START DATASET RECORDS

/-- R165 and R166: CLEAR_STATS begins a clear, finds one running, or is made at once while the line is not RUNNING; where
the count of a clear has run out every counter is 0, the clear state is IDLE, and the first request is answered DONE.
While no cycle is in progress, an answer carries the engine cycle count of the last boundary: the model's choice, log
entry 48. -/
def Obligations.CountersAreCleared : Prop :=
  (∀ (a : Arrival) (h : ReqHeader) (s : State), s.readyForRequest a h = true →
    exec (.clearStats a h) s = .next (
      if s.fromEngineer h = false then s.refused a h 22 .role
      else if s.engine.state = .locked then s.refused a h 22 .state
      else if s.clear ≠ .idle then (s.heard a h).fill (s.answer h 22 .clearing .none)
      else if s.line.state = .running then { s.heard a h with clear := .clearing 4 h.src h.tag }
      else (s.heard a h).zeroCounters.fill (s.answer h 22 .done .none))) ∧
  (∀ (a : Arrival) (dst : StationAddr) (tag : U16) (s : State), s.ready a = true → s.clear = .clearing 0 dst tag →
    exec (.clearComplete a) s = .next (State.fill
      { s.found a with
        clear := .idle
        line := { s.line with
          cnt := { cycles := 0, lateCycles := 0, periodChange := 0, periodRange := 0, badOut := 0, badRet := 0,
                   missingReturn := 0, lost := 0, directoryFull := 0, reqDropped := 0 } }
        dir := s.dir.map fun e =>
          (e.1, { e.2 with seen := 0, unserved := 0, missingReturn := 0, layoutMismatch := 0 })
        points := s.points.map fun e =>
          (e.1, { e.2 with changes := 0, forcedChange := 0, onCycles := 0, dutyCuts := 0 })
        chutes := s.chutes.map fun e => (e.1, { e.2 with issued := 0, lapMisses := 0 })
        loop := { s.loop with slips := 0, jumps := 0 } }
      { dst := dst, tag := tag, number := 22, result := .done, atApplication := false, ecc := s.line.ecc,
        body := .none })) ∧
  (∀ s : State,
    s.zeroCounters = { s with
      line := { s.line with
        cnt := { cycles := 0, lateCycles := 0, periodChange := 0, periodRange := 0, badOut := 0, badRet := 0,
                 missingReturn := 0, lost := 0, directoryFull := 0, reqDropped := 0 } }
      dir := s.dir.map fun e => (e.1, { e.2 with seen := 0, unserved := 0, missingReturn := 0, layoutMismatch := 0 })
      points := s.points.map fun e => (e.1, { e.2 with changes := 0, forcedChange := 0, onCycles := 0, dutyCuts := 0 })
      chutes := s.chutes.map fun e => (e.1, { e.2 with issued := 0, lapMisses := 0 })
      loop := { s.loop with slips := 0, jumps := 0 } })

/-! ## Reads -/

/-- R191: READ_STATUS answers from every block as it stands, and clears nothing. The free response places leave out the
place of the answer itself (log entry 24). While no cycle is in progress, an answer carries the engine cycle count of the
last boundary: the model's choice, log entry 48. The engine cycle count and cycle_us that it shows then are log entry 55.
An aborted lane that owes its record shows its order and step (log entry 59). -/
def Obligations.ReadStatusCommand : Prop :=
  ∀ (a : Arrival) (h : ReqHeader) (s : State), s.readyForRequest a h = true →
    exec (.readStatus a h) s = .next (s.answered a h 24 (.status
      { engine := s.engine.state, target := s.engine.target, line := s.line.state, upLink := s.line.upLink
        downLink := s.line.downLink, ecc := s.line.ecc
        cycleUs := s.line.cycle.map fun c => max 250 (min 4000 c.period.toNat)
        haltSeen := s.line.cycle.any Cycle.haltSeen, synced := s.loop.synced, planDepth := s.plan.length
        reason := s.disp.reason
        lanes := [.m, .s1, .s2, .s3, .s4].map fun l => (l, match s.job l with
          | none => { state := .free, order := none, missing := .none, armed := false, owes := false }
          | some j =>
            { state := match j.phase with
                | .starting => .starting
                | .acting => .acting
                | .watching => .watching
                | .settling => .settling
              order := some (j.order.id, j.idx)
              missing := if j.phase = .starting then j.missing else .none
              armed := decide (j.phase = .starting) && j.armed.isSome
              owes := j.owed.isSome })
        forces := s.forces.length, heldPlaces := s.heldPlaces, records := s.log.records.length
        reservations := s.reservations, staged := s.mgmt.staged.length, freeResponses := s.freeResponses - 1
        clear := match s.clear with
          | .idle => none
          | .clearing n _ _ => some n
        attention :=
          { logWaiting := !s.log.records.isEmpty, eventNew := s.engine.eventNew
            captureDone := s.captures.any fun e => e.2.unread
            heldOrLocked := decide (s.engine.state = .held ∨ s.engine.state = .locked) } }))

END DATASET RECORDS

__ACTION ITEM__
The answer should be all the entries, restated with no word changed.

__TASK SOLUTION__
/-- R165 and R166: CLEAR_STATS begins a clear, finds one running, or is made at once while the line is not RUNNING; where
the count of a clear has run out every counter is 0, the clear state is IDLE, and the first request is answered DONE.
While no cycle is in progress, an answer carries the engine cycle count of the last boundary: the model's choice, log
entry 48. -/
def Obligations.CountersAreCleared : Prop :=
  (∀ (a : Arrival) (h : ReqHeader) (s : State), s.readyForRequest a h = true →
    exec (.clearStats a h) s = .next (
      if s.fromEngineer h = false then s.refused a h 22 .role
      else if s.engine.state = .locked then s.refused a h 22 .state
      else if s.clear ≠ .idle then (s.heard a h).fill (s.answer h 22 .clearing .none)
      else if s.line.state = .running then { s.heard a h with clear := .clearing 4 h.src h.tag }
      else (s.heard a h).zeroCounters.fill (s.answer h 22 .done .none))) ∧
  (∀ (a : Arrival) (dst : StationAddr) (tag : U16) (s : State), s.ready a = true → s.clear = .clearing 0 dst tag →
    exec (.clearComplete a) s = .next (State.fill
      { s.found a with
        clear := .idle
        line := { s.line with
          cnt := { cycles := 0, lateCycles := 0, periodChange := 0, periodRange := 0, badOut := 0, badRet := 0,
                   missingReturn := 0, lost := 0, directoryFull := 0, reqDropped := 0 } }
        dir := s.dir.map fun e =>
          (e.1, { e.2 with seen := 0, unserved := 0, missingReturn := 0, layoutMismatch := 0 })
        points := s.points.map fun e =>
          (e.1, { e.2 with changes := 0, forcedChange := 0, onCycles := 0, dutyCuts := 0 })
        chutes := s.chutes.map fun e => (e.1, { e.2 with issued := 0, lapMisses := 0 })
        loop := { s.loop with slips := 0, jumps := 0 } }
      { dst := dst, tag := tag, number := 22, result := .done, atApplication := false, ecc := s.line.ecc,
        body := .none })) ∧
  (∀ s : State,
    s.zeroCounters = { s with
      line := { s.line with
        cnt := { cycles := 0, lateCycles := 0, periodChange := 0, periodRange := 0, badOut := 0, badRet := 0,
                 missingReturn := 0, lost := 0, directoryFull := 0, reqDropped := 0 } }
      dir := s.dir.map fun e => (e.1, { e.2 with seen := 0, unserved := 0, missingReturn := 0, layoutMismatch := 0 })
      points := s.points.map fun e => (e.1, { e.2 with changes := 0, forcedChange := 0, onCycles := 0, dutyCuts := 0 })
      chutes := s.chutes.map fun e => (e.1, { e.2 with issued := 0, lapMisses := 0 })
      loop := { s.loop with slips := 0, jumps := 0 } })

/-! ## Reads -/

/-- R191: READ_STATUS answers from every block as it stands, and clears nothing. The free response places leave out the
place of the answer itself (log entry 24). While no cycle is in progress, an answer carries the engine cycle count of the
last boundary: the model's choice, log entry 48. The engine cycle count and cycle_us that it shows then are log entry 55.
An aborted lane that owes its record shows its order and step (log entry 59). -/
def Obligations.ReadStatusCommand : Prop :=
  ∀ (a : Arrival) (h : ReqHeader) (s : State), s.readyForRequest a h = true →
    exec (.readStatus a h) s = .next (s.answered a h 24 (.status
      { engine := s.engine.state, target := s.engine.target, line := s.line.state, upLink := s.line.upLink
        downLink := s.line.downLink, ecc := s.line.ecc
        cycleUs := s.line.cycle.map fun c => max 250 (min 4000 c.period.toNat)
        haltSeen := s.line.cycle.any Cycle.haltSeen, synced := s.loop.synced, planDepth := s.plan.length
        reason := s.disp.reason
        lanes := [.m, .s1, .s2, .s3, .s4].map fun l => (l, match s.job l with
          | none => { state := .free, order := none, missing := .none, armed := false, owes := false }
          | some j =>
            { state := match j.phase with
                | .starting => .starting
                | .acting => .acting
                | .watching => .watching
                | .settling => .settling
              order := some (j.order.id, j.idx)
              missing := if j.phase = .starting then j.missing else .none
              armed := decide (j.phase = .starting) && j.armed.isSome
              owes := j.owed.isSome })
        forces := s.forces.length, heldPlaces := s.heldPlaces, records := s.log.records.length
        reservations := s.reservations, staged := s.mgmt.staged.length, freeResponses := s.freeResponses - 1
        clear := match s.clear with
          | .idle => none
          | .clearing n _ _ => some n
        attention :=
          { logWaiting := !s.log.records.isEmpty, eventNew := s.engine.eventNew
            captureDone := s.captures.any fun e => e.2.unread
            heldOrLocked := decide (s.engine.state = .held ∨ s.engine.state = .locked) } }))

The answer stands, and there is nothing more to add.